By Phillip Nagler, Opinion Editor
When I sat down to interview Bella Adler, it was not my first time meeting her. On YU’s Thailand winter break mission last year, Bella made it a priority to introduce herself to everyone, including myself. My first impression of her was that she was magnetic, genuine, and friendly. It was no surprise to me that a few months later she was elected president of the Torah Activities Council (TAC).
“I love community — it’s a bit of a cliche buzzword, but I really like it. Community is a way for people to meet people who are different than them, which is incredibly valuable.”
Bella grew up in St. Louis, Missouri, which is where she developed her passion for tight-knit communities. Her fondness and appreciation for her hometown earned her the nickname “St. Louis,” when she was in seminary at Midreshet Torah V’avodah (MTVA). After growing up in a small town, Bella wanted to become part of a larger community, which led her to YU.
When she first came to YU, Bella became heavily involved on campus. “In my first year, I signed up for any club that I could, aside from anything medical, because I’m scared of blood.” In addition to being a member of clubs such as YUPAC and Project Sunshine, Bella was a student athlete on the tennis team for three seasons. Her involvement caught the attention of Talia Molotsky, a former OSL director, who sat down with Bella one day for lunch and encouraged her to run for student government. Bella was hesitant, as she is generally opposed to competition. However, upon further thought, Bella decided to run for VP of Shabbat programming on TAC. She already stayed in for most Shabbatot. “Shabbat is one of those times people come together and build community — normally we’re running around from class to class all stressed.”

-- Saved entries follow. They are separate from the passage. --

-- ==== Sys2Proof/Machine/Views.lean ====
section
/-! DEFINITION. Machine/Views.lean: the value that a register shows where other state decides it, and the conditions of
the event lines (R397, R607). A view reads and changes nothing. -/

namespace Sys2Proof

/-- Put a value into a field's place of a word. -/
def Field.into (f : Field) (v : Nat) (w : Word) : Word := (w &&& ~~~f.mask) ||| (BitVec.ofNat 32 v <<< f.lsb &&& f.mask)

end Sys2Proof

namespace Sys2Proof.Machine

/-- Debug access is enabled (R614): ATTIC_LOCK.DEBUG is 0. -/
def State.debugOn (s : State) : Bool := !(s.fld ATTIC_LOCK_LOCK).testBit 8

/-- A core of the block. -/
def State.core (s : State) : CoreId → Core
  | .room p => (s.room p).core
  | .hall => s.hall

/-! ### The Room -/

/-- Time to the next attempt in ms (RETRY_STAT.NEXT). -/
def Room.nextMs (now : Nat) (r : Room) : Nat :=
  match r.conv.retryAt with
  | some t => if r.bit RETRY_STAT_WAIT && !r.conv.thermal then
      min ((t + 100000 * r.fld RETRY_CFG_PER * r.conv.retryK - now) / 1000) 65535 else 0
  | none => 0

/-- STATUS as read: STATE (R161, R232), FAULT_ANY, and KEEPER, which in pair mode follows the ownership (R491). -/
def State.statusWord (s : State) (p : Fin 48) : Word :=
  let r := s.room p
  let w := r.regs.get 0x008
  let w := STATUS_STATE.into r.stateCode w
  let w := STATUS_FAULT_ANY.into (decide (r.regs.get 0x00C != 0)).toNat w
  if s.pairMode then STATUS_KEEPER.into (s.keeps (wingOf p)).toNat w else w

/-- The conditions of the Room event lines (R397): bit n for line n. -/
def Room.lines (r : Room) : Nat :=
  let any (w : Word) (fs : List Field) : Bool := fs.any fun f => f.of w != 0
  let ev := r.regs.get 0x010
  let pd := r.regs.get 0x08C
  let cc := r.regs.get 0x058
  let tmr := (List.range 8).any fun n =>
    (r.fld TMR_FLAG_FIRED).testBit n && r.regs.fld (TMR_CTRL_IE.shift (0x300 + 16 * n)) = 1
  let c : List Bool := [false, EVENT_FAULT.of ev != 0, any ev [EVENT_SAFE_ENTER, EVENT_SAFE_EXIT],
    EVENT_MODE_APPLIED.of ev != 0, any pd [PD_EVENT_HR_RX, PD_EVENT_HR_TX, PD_EVENT_SR_RX, PD_EVENT_ERR_RECOVERY],
    r.fld PD_STAT_RXQ_COUNT != 0, any pd [PD_EVENT_TX_DONE, PD_EVENT_TX_REJ, PD_EVENT_TX_HELD],
    any cc [CC_EVENT_ATTACH_SRC, CC_EVENT_ATTACH_SNK, CC_EVENT_DETACH], r.regs.get 0x170 != 0,
    r.bit EV_LATCH_GRANT_UPD, EVENT_THERM_WARN.of ev != 0, tmr,
    PD_EVENT_CABLE_DONE.of pd != 0 || any cc [CC_EVENT_RP_CHANGE, CC_EVENT_PARTNER_CHANGE, CC_EVENT_VCONN_OC],
    r.fld PD_STAT_VDMIN_COUNT != 0, r.regs.get 0x234 != 0, r.fld DOORBELL_DB != 0]
  (List.range 16).foldl (fun a n => if c.getD n false then a + 2 ^ n else a) 0

/-- CORE_STAT as read (11_sequencer_isa.md); a halt of debug shows as HALTED. -/
def Core.statWord (c : Core) : Word :=
  let w := CORE_STAT_STATE.into (if c.halted then 3 else c.state) 0
  let w := CORE_STAT_IN_EVT.into c.inEvt.toNat w
  let w := CORE_STAT_STAGE_DIRTY.into c.dirty.toNat w
  let w := CORE_STAT_RPT_ACTIVE.into (decide (c.rep != 0)).toNat w
  let w := CORE_STAT_EXT_COPY.into c.extCopy.toNat w
  CORE_STAT_LC.into c.lc (CORE_STAT_TRAP_CODE.into c.trap w)

/-- CORE_EVC, and the EVC register of a core, as read. -/
def Core.evcWord (c : Core) : Word :=
  let w := CORE_EVC_LINE.into c.evLine 0
  let w := CORE_EVC_RPT.into c.evRpt.toNat w
  let w := CORE_EVC_IN_EVT.into c.inEvt.toNat w
  if c.evLine = 0 then CORE_EVC_TRAP.into c.evTrap w else w

/-- The count of a timer as TMR_CNT shows it (R418). -/
def tmrView (k : TmrBlock) (tb : Nat) (m : Regs) (off : Nat) : Word :=
  let n := (off - k.base) / 16
  if off % 16 = 8 && k.base ≤ off && off < k.base + 128 then BitVec.ofNat 32 (tmrCount k tb m n) else m.get off

/-- A Room register of a whole port as read. SETTLED follows the settle criterion; FRS_READY of a shadow follows the mirrored
contract (R236, R254, R263; log 144). The charge pump is disconnected in a shadow (R287), and counts as charged where it is
connected (log 145). -/
def State.roomView (s : State) (p : Fin 48) (o : Nat) : Word :=
  let r := s.room p
  if o = 0x008 then s.statusWord p
  else if o = 0x04C then CC_STAT_MIRRORED.into (s.pairMode && !s.keeps (wingOf p)).toNat (r.regs.get o)
  else if o = 0x148 then
    let e := s.env p
    CON_STAT_SETTLED.into (if e.keeper then r.attached && r.settled e else r.bit CON_STAT_SETTLED).toNat
      (CON_STAT_FRS_READY.into (r.frsReady e).toNat (r.regs.get o))
  else if o = 0x280 then
    let k := s.keeps (wingOf p)
    SW_STAT_DISCONNECTED.into (!k).toNat (SW_STAT_CP_OK.into k.toNat (r.regs.get o))
  else if o = 0x294 then RETRY_STAT_NEXT.into (r.nextMs s.now) (r.regs.get o)
  else if 0x300 ≤ o && o < 0x380 then tmrView (.room p) s.tb r.regs o
  else if o = 0x384 then r.core.statWord
  else if o = 0x388 then r.core.pc
  else if o = 0x394 then BitVec.ofNat 32 r.lines
  else if o = 0x3A4 then r.core.epc
  else if o = 0x3A8 then r.core.evcWord
  else if o = 0x390 then EV_EN_TRAP.into 1 (r.regs.get o)
  else r.regs.get o

/-- A follower answers as an absent port outside these offsets (R55). -/
def followerReg (o : Nat) : Bool := o < 0x040 || (0x1C0 ≤ o && o < 0x280)

/-- A Room register as read (R55, R56, R60). -/
def State.roomRead (s : State) (p : Fin 48) (o : Nat) : Word :=
  if o = 0 then (s.room p).regs.get 0
  else if !(s.pl.port p.val).present then 0
  else if s.pl.follower p.val then
    (if followerReg o && o != 0x00C && o != 0x010 then s.roomView p o else 0)
  else s.roomView p o

/-! ### Budget nodes -/

/-- BUD_LIMIT of a node as read: a limit that the Plan does not give reads 0xFFFF. -/
def State.limitWord (s : State) (n : Node) : Word :=
  BUD_LIMIT_AVAIL_W.into (min (s.avail n) 65535) (BUD_LIMIT_LIMIT_W.into (s.nodeLimit n) 0)

/-- Grants and reservations below a node (BUD_STAT.GRANTED_W). -/
def State.granted (s : State) (n : Node) : Nat := s.sumDemand n (fun _ => true) + s.chargerAt n

/-- BUD_STAT of a node as read. -/
def State.budStat (s : State) (n : Node) : Word :=
  let w := BUD_STAT_GRANTED_W.into (min (s.granted n) 65535) 0
  let w := BUD_STAT_SHORT.into (s.nodeShort n).toNat w
  let w := BUD_STAT_THERM.into (s.nodeTherm n).toNat w
  BUD_STAT_BAL_MISMATCH.into (s.nodeFld n BUD_STAT_BAL_MISMATCH) w

/-- A register of a node's group as read, by its offset in the group. -/
def State.nodeView (s : State) (n : Node) (o : Nat) : Word :=
  match o with
  | 0 => s.limitWord n
  | 4 => BUD_CAP0_ESSENTIAL.into (s.regCap n 1) (BUD_CAP0_EGRESS.into (s.regCap n 0) 0)
  | 8 => BUD_CAP1_COMFORT.into (s.regCap n 2) 0
  | _ => s.budStat n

After working as TAC’s VP of Shabbat programming, Bella decided to further her involvement with TAC by running for president — and winning.“I don’t take it for granted that I get to be in student government, it’s really a privilege for me.” The transition from vice president to president was a challenge, but at the same time, extremely rewarding. The highlight for her thus far as president has been working with the TAC board, an “unbelievable team that is a bonded cohort and inspired to make the Jewish community better.”
As the president of TAC, one of Bella’s main goals is to create programming for the full and diverse spectrum of Jewish YU students. Her passion for chesed and sports are what drove her to spearhead “Sweat for Tzedakah,” one of TAC’s most successful events, which raised over $750 in charity. This semester, in order to engage with more students from all types of backgrounds, TAC will be having multiple tabling events. Tabling allows hundreds of students to be involved, as opposed to a few students who might attend an event. One of these past events was called “Flowers for Shabbat,” where students prepared bouquets of flowers for sick patients in hospitals.
Outside of TAC, Bella is one of the handful of students majoring in Jewish education. She has just begun her student teaching this semester at Beit Rabban, a Jewish day school in the Upper West Side. “I have a lot of life interests, particularly art, innovation, and engineering. I’m particularly interested in how those fit into a Jewish classroom and community.” Bella further told me that one of her main inspirations for becoming a teacher is giving people the skills to think for themselves, which is a necessary tool in grappling with Jewish thought.
Something Bella herself grapples with regularly is the role of women in the Jewish community, and especially in Jewish education. This topic, Bella told me, is something that she thinks about a lot — she even gave a shiur on women’s learning back in her hometown shul over winter break. Bottom line? “If we want Jewish women to be invested in going into Jewish education, then we have to be providing models and opportunities for Jewish female educators.”